2.2. Sample Preparation

The rhizome of K. parviflora was obtained from Johor, Malaysia. Sample authentication was carried out at the Laboratory of Ecology and Conservation of Tropical Forest Biodiversity at the University of Mulawarman, Indonesia with the herbarium number of 12/UNI7.4.08/LL/2021. The sample was cleaned using a wet cloth. Then, it was cut into small pieces for further drying in an oven at 40 °C. Subsequently, the dried sample was powdered using a blender and then sieved to obtain a sample size of less than 2 mm. Finally, samples that were uniform in size were used for extraction.

2.3. Sample Extraction

Samples were extracted using the following two different methods: maceration with 96% ethanol and infusion with distilled water. Maceration was carried out for 72 h at a sample-to-solvent ratio of 1:8, with stirring every 24 h. The maceration results were concentrated using a rotary evaporator to obtain a thick extract. The second extraction used an infusion technique (boiling at 90 °C for 15 min) with distilled water as a solvent [22], and the extraction results were dried using a freeze dryer.

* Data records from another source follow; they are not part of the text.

-- ==== Sys2Proof/Machine/TypesHk.lean ====
section
/-! DEFINITION. State of housekeeping and the thermal logic (chapter 15). -/

namespace Sys2Proof.Machine

/-- One slot of the round: the filtered value v (single precision), the value and time taken in the running round, the published value and
time, the code checks of R309, and the filtered value of the latest nine rounds in 1/64 of the unit, newest first (R312). -/
structure HkSlot where
  v : Rat := 0
  fresh : Bool := false
  freshTime : Nat := 0
  value : Rat := 0
  time : Nat := 0
  converted : Bool := false
  valid : Bool := false
  bad : Nat := 0
  good : Nat := 0
  invalid : Bool := false
  hist : List Int := []
  deriving DecidableEq, Repr

/-- One threshold (R311). -/
structure HkThreshold where
  on : Bool := false
  count : Nat := 0
  activations : Nat := 0
  deriving DecidableEq, Repr

/-- Housekeeping. boundary is the counter value of the latest round boundary; eventPending marks a triggered event group, eventUntil the end of the latest one that ran; trims are the
corrections of Table 15-3 in steps, safeInUse the SAFE code applied at the latest Crust cycle boundary; dieHist holds the published values of
the four die sensors of the latest nine rounds, newest first (Table 15-5). stopAt is 0 for no THERMAL STOP, 1 for one entered at the
threshold, 2 for one at the hard limit; hardSeen the mark of a THERMAL STOP at 175 °C since its entry (R298). -/
structure HkState where
  running : Bool := false
  boundary : Nat := 0
  rounds : Nat := 0
  slots : List HkSlot := List.replicate 32 {}
  eventPending : Bool := false
  eventUntil : Nat := 0
  dropped : Nat := 0
  drop : Bool := false
  tDie : Rat := 0
  tMed : Rat := 0
  tSensor : Nat := 0
  excluded : List Bool := [false, false, false, false]
  dieCount : List Nat := [0, 0, 0, 0]
  dieHist : List (List Rat) := []
  thresholds : List HkThreshold := List.replicate 16 {}
  trims : List Int := [0, 0, 0, 0]
  safeInUse : Int := 0
  trimLimit : Bool := false
  supply : Nat := 0
  warn : Bool := false
  warnCount : Nat := 0
  warnings : Nat := 0
  hot : Bool := false
  hotCount : Nat := 0
  stops : Nat := 0
  stopAt : Nat := 0
  hardSeen : Bool := false
  deriving DecidableEq, Repr

end Sys2Proof.Machine
end

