/-- What the vote's row does to the lanes: drops, the active lane, DIVERGED, the checker, and the counters of Table 5-6. -/
def voteLanes (c : Store) (fn : Nat) (i : VoteIn) (o : VoteOut) (l : LaneState) : LaneState :=
  let before := l.active
  let l := match o.drop with | some (x, cause) => l.drop c x cause | none => l
  let l := match o.used with | some x => if x ≠ before then l.makeActive x else l | none => l
  let l := if o.diverged && o.used.isSome then l.setLane (1 - l.active) (fun f => { f with diverged := true }) else l
  let l : LaneState := if o.chkFail ≠ 0 then { l with chk := { l.chk with st := 5 }, lastDrop := 0x2000 + o.chkFail } else l
  let taken := l.active ≠ before
  { l with
    row := o.row, agree := i.agree
    takeovers := if taken then inc32 l.takeovers else l.takeovers, takeoverFn := if taken then fn else l.takeoverFn
    disagreements := if 2 ≤ o.row ∧ o.row ≤ 7 then inc32 l.disagreements else l.disagreements
    deviations := if o.row = 1 ∨ o.row = 0x0C then inc32 l.deviations else l.deviations
    testFail := l.testFail || (i.voteTest && o.row != 2 && o.row != 3)
    due := if o.bedrock ≠ 0 then o.bedrock else if i.voteTest && o.row != 2 && o.row != 3 then 5 else l.due
    voteTest := none }

/-- The single faults of a vote (codes 0x01 and 0x02; none for a vote test, R116). -/
def voteFaults (o : VoteOut) : List Signal :=
  (match o.drop with | some (x, cause) => if cause = 0x0C then [] else [Signal.fault 1 0x20 x] | none => [])
    ++ (if o.chkFail = 0 ∨ o.bedrock ≠ 0 then [] else [Signal.fault 2 0x20 2])

/-- The end of the update in a full lane: its new states stand. -/
def settle (f : FullLane) : FullLane :=
  if f.computed.isSome then { f with m := f.next, mem := f.nextMem, computed := none, report := none } else { f with report := none }

/-- R101: the checker's copies of the integrators, advanced by its own PI step from the used record. -/
def checkerAdvance (c : Store) (envs : List LaneEnv) (act : FullLane) (r : LaneReport) : List (List Rat) :=
  [0, 1].map (fun m => checkerStep c (nth envs m {}) (nth act.m m {}) (nth r.recs m {}))

/-- The end-of-update integrators of a lane, which the checker takes over after each vote (R101). -/
def endIntegrators (f : FullLane) : List (List Rat) :=
  f.next.map (fun s => [s.piD.integ, s.piQ.integ, s.piDd.integ, s.piDq.integ])

/-- A machine's values after the vote: the passive monitors in RUN (R229, R230), a tap test's samples (R222), the canceller's set (R188) and the
saturation events, from the voted lane. -/
def voteMachine (m : Nat) (f : FullLane) (s : State) : State :=
  let c := s.cfg
  let e := (nth s.ctl m {}).env
  let p := nth f.pub m {}
  let l := nth f.next m {}
  let x := measure (laneParams c m) e l
  let ib := iBase c m
  let vd := f32ToRat p.vd
  let vq := f32ToRat p.vq
  let o : MonSample :=
    { id := x.id * ib, iq := x.iq * ib, vd := vd, omega := x.omega, speed := e.speed * 60, limited := bit l.status 9 || bit l.status 10,
      amps := e.i.map (fun i => i * ib) }
  let t := s.diag.tap
  let tap : TapState :=
    if t.running && t.load == m then
      if t.cur.kind = 3 then
        let goal := c.f 0x8040 8 * (t.cur.mult : Rat)
        if t.atSpeed then { t with sumV := t.sumV.add ⟨vq, x.omega⟩, sumI := t.sumI.add ⟨x.iq * ib, 0⟩, n := t.n + 1 }
        else if absR (e.speed * 60 - goal) ≤ c.f 0x8040 8 / 50 then { t with atSpeed := true, blocks := 0, sumV := {}, sumI := {}, n := 0 }
        else t
      else
        let cs := cosSinTurn (t.stepAngle c x.theta)
        let along (d q : Rat) : Rat := d * cs.1 + q * cs.2
        let diff : Rat := match t.star c with | 0 => 0 | 1 => 1 | _ => -1
        let v := along vd vq + diff * along (f32ToRat p.dvd) (f32ToRat p.dvq)
        let xI := along x.dd x.dq * ib
        let t := (t.sampleV s.lanes.sample v).sampleI s.lanes.sample (along x.id x.iq * ib + diff * xI) xI
        { t with satSeen := t.satSeen || bit l.status 5 || bit l.status 4 }
    else t
  { s with
    diag := { s.diag with
      tap := tap, mon := if s.dev.state = 5 then upd s.diag.mon m (fun w => w.sample c m ib o) else s.diag.mon }
    canc := { s.canc with m := upd s.canc.m m (fun k => k.publish s.now { theta := e.thetaMech, omega := e.speed, time := (nth s.sense.pos m {}).time }) }
    loads := upd s.loads m (fun k => if k.running then { k with idSum := k.idSum + f32ToRat p.id, idN := k.idN + 1 } else k)
    ctl := upd s.ctl m (fun w => { w with satEvents := add32 w.satEvents p.satEdges }) }

/-- The used lane's duties into the compare shadow (R32, R129); M1's only at its own update instants (R28). -/
def loadShadow (r : LaneReport) (s : State) : State :=
  let put (m : Nat) (d : List Nat) (x : ModMachine) : ModMachine :=
    { x with shadow := some d, computedFor := (nth s.ctl m {}).env.period }
  let l := upd s.mod.m 0 (put 0 (r.duties.take 6))
  { s with mod := { s.mod with m := if s.lanes.m1Update then upd l 1 (put 1 (r.duties.drop 6)) else l } }

/-- What a vote's chosen report does (R100, R105): each machine it updates, and the compare shadow; without a report there are no duties to load. -/
def voteUse (used : Option LaneReport) (ul : FullLane) (s : State) : State :=
  match used with
  | some r =>
    let both := s.lanes.m1Update
    let s := (s.voteMachine 0 ul).loadShadow r
    if both then s.voteMachine 1 ul else s
  | none => { s with mod := { s.mod with m := s.mod.m.map (fun (x : ModMachine) => { x with shadow := none }) } }

/-- What a vote decides: the lanes after it, the report whose duties it loads, and its signals. -/
structure Voted where
  lanes : LaneState
  used : Option LaneReport
  signals : List Signal

/-- The decision of a vote over the lanes (R105 to R111); fn is the frame number, envs the two machines' common input. -/
def voted (c : Store) (fn : Nat) (envs : List LaneEnv) (l : LaneState) : Voted :=
  let periods := envs.map (·.period)
  let reports := voteReports periods l
  let i := voteFlags c periods reports.1 reports.2 l
  let o := voteDecide i
  let used := match o.used with | some 0 => reports.1 | some _ => reports.2 | none => none
  let before := voteLanes c fn i o l
  let l := probation c 1 reports.2 used (probation c 0 reports.1 used before)
  let probFaults := [0, 1].filterMap (fun x =>
    if (before.lane x).st = 4 && (l.lane x).st != 4 && (l.lane x).dropCause != 0x0E then some (Signal.fault 1 0x20 x) else none)
  { lanes := { l with
      usedRec := match used with | some r => r.recs | none => l.usedRec
      chk := match used with
        | some r => { l.chk with own := checkerAdvance c envs (l.lane l.active) r, integ := endIntegrators (l.lane l.active) }
        | none => l.chk }
    used := used
    signals := voteFaults o ++ probFaults }

/-- The end of a lane update: the two full lanes settle. -/
def voteEnds (s : State) : State := { s with lanes := { s.lanes with running := false, a := settle s.lanes.a, b := settle s.lanes.b } }

/-- VOTE (R105): decides a row, loads the duties it names, and moves the lanes. While no full lane is available because a host's test runs, it decides no
row (R115).
copies says that one of the three copies of the vote was outvoted (code 0x03). -/
def vote (copies : Bool) (s : State) : State :=
  if !s.lanes.running then s else
  let s : State := { s with crust := { s.crust with voteAt := some s.now } }
  let l := s.lanes
  if l.underTest then s.voteEnds
  else
  let v := voted s.cfg s.frame.fn (s.ctl.map (·.env)) l
  let s : State := { s with lanes := v.lanes }
  let s := (s.voteUse v.used (v.lanes.lane v.lanes.active)).voteEnds
  let s := raiseAll v.signals s
  if copies then s.raise (.fault 0x03 13 0) else s

/-! ### Tests and readmission (R109 to R115) -/

/-- LANE_SELFTEST_DONE (R109, R113, R115): the structural self-test of a lane ends, 4 ms after its start, 1 ms for the checker lane. -/
def selftestDone (x : Nat) (pass : Bool) (s : State) : State :=
  let l := s.lanes
  let passed : Nat := if pass then 2 ^ x else 0
  if x < 2 then
    let f := l.lane x
    match f.testing with
    | some t =>
      if f.st ≠ 2 ∨ s.now < t + 800000 ∨ f.testPassed then s else
      let res := if f.hostTest then l.testResult ||| passed else l.testResult
      if pass then { s with lanes := { l.setLane x (fun f => { f with testPassed := true }) with testResult := res } }
      else { s with lanes := { l.drop s.cfg x 0x0B with testResult := res } }
    | none => s
  else
    match l.chk.testing with
    | some t =>
      if l.chk.st ≠ 2 ∨ s.now < t + 200000 then s else
      { s with lanes := { l with
          chk := { l.chk with st := if pass then 1 else 5, testing := none, testPassed := pass }
          testResult := l.testResult ||| passed, lastDrop := if pass then l.lastDrop else 0x200B } }
    | none => s

/-- LANE_SYNC_DONE (R110). -/
def syncDone (x : Nat) (s : State) : State :=
  if (s.lanes.lane x).st = 3 then { s with lanes := s.lanes.setLane x (fun f => { f with syncDone := true }) } else s

/-- PROBATION_DONE (R111): 1000 consecutive agreeing updates. -/
def probationDone (x : Nat) (s : State) : State :=
  let f := s.lanes.lane x
  if f.st = 4 ∧ 1000 ≤ f.probation then { s with lanes := s.lanes.setLane x (fun f => { f with testPassed := true }) } else s

/-- RECIPE_IMAGE_CHECK (R103): whether each full lane's recipe bank matches the signature. -/
def imageCheck (okA okB : Bool) (s : State) : State :=
  { s with lanes := { s.lanes with a := { s.lanes.a with imageBad := !okA }, b := { s.lanes.b with imageBad := !okB } } }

2.4. Determination of Secondary Metabolites

Determination of secondary metabolites was carried out on the samples, including saponins, tannins, alkaloids, flavonoids, polyphenols, terpenoids, steroids, glycosides, and quinones. The phytochemical content was determined following standard procedures [23]. After specific reagents were added to the solution, tests were carried out by visual observation of colour change or precipitate formation.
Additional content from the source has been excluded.